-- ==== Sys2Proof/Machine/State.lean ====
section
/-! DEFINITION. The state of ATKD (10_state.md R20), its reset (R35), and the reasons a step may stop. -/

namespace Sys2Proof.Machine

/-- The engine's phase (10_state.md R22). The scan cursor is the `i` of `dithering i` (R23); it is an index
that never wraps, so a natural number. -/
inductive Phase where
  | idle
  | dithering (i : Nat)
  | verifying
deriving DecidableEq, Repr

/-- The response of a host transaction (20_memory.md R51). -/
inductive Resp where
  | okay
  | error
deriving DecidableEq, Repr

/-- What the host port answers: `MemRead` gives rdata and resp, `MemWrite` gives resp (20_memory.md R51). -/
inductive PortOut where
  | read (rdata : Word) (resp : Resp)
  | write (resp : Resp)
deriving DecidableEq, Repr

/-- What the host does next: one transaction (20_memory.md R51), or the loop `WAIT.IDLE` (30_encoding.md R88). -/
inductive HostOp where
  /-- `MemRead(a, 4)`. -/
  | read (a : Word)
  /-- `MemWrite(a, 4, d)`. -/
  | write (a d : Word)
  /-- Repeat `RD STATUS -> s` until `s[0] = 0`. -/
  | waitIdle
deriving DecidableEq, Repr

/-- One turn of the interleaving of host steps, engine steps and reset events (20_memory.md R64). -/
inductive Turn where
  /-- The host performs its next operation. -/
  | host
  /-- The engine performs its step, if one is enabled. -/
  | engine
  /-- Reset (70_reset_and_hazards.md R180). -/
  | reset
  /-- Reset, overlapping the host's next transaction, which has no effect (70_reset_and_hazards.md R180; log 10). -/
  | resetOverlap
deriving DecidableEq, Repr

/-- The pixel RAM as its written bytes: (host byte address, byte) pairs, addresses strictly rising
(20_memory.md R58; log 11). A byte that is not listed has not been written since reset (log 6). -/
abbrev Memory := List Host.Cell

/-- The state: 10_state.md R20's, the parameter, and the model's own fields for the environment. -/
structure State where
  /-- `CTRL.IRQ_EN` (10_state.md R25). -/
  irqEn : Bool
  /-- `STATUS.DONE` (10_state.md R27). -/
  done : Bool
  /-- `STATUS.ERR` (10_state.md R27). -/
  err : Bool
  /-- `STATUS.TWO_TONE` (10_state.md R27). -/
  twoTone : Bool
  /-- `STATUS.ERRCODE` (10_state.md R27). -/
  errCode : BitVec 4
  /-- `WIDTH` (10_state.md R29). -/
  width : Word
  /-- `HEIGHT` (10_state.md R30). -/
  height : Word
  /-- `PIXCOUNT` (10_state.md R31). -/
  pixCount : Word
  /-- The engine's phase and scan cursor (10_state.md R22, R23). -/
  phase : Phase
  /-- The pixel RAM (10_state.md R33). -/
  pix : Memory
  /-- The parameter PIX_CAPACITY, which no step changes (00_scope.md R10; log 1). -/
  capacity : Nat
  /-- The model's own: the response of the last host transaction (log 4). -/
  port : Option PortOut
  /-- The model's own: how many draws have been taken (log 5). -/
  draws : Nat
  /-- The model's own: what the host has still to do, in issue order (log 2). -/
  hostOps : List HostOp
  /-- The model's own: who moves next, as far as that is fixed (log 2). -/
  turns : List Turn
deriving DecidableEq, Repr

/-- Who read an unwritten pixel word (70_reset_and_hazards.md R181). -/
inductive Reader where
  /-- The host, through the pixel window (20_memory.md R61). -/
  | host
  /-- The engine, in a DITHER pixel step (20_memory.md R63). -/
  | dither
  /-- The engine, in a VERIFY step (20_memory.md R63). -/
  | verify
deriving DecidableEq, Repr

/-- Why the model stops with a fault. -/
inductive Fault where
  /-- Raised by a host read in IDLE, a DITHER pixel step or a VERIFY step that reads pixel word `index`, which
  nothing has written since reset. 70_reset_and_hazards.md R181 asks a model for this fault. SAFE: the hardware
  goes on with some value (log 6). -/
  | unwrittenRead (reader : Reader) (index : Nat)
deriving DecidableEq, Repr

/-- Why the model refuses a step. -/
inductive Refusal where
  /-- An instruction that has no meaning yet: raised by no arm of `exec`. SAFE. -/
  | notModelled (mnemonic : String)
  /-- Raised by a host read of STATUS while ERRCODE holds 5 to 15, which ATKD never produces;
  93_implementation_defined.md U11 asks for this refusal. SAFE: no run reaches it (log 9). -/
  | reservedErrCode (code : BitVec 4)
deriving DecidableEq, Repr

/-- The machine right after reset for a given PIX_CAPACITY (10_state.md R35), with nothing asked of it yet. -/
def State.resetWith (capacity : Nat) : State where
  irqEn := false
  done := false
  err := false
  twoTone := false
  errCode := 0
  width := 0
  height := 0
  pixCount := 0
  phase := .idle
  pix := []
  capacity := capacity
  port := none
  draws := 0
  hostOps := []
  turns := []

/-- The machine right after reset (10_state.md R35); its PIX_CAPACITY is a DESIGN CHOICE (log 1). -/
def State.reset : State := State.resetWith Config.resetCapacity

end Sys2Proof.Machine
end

· · · · · · ·

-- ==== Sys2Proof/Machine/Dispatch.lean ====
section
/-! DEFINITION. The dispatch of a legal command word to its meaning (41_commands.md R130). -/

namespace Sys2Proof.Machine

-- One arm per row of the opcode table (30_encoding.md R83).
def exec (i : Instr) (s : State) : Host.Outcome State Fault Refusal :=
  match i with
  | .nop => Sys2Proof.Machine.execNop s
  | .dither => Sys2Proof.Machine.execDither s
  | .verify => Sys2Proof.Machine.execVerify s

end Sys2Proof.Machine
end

· · · · · · ·

What the task requires = All lines with the word "inductive" must be located in the data and copied.

Reply =
inductive Phase where
inductive Resp where
inductive PortOut where
inductive HostOp where
inductive Turn where
inductive Reader where
inductive Fault where
inductive Refusal where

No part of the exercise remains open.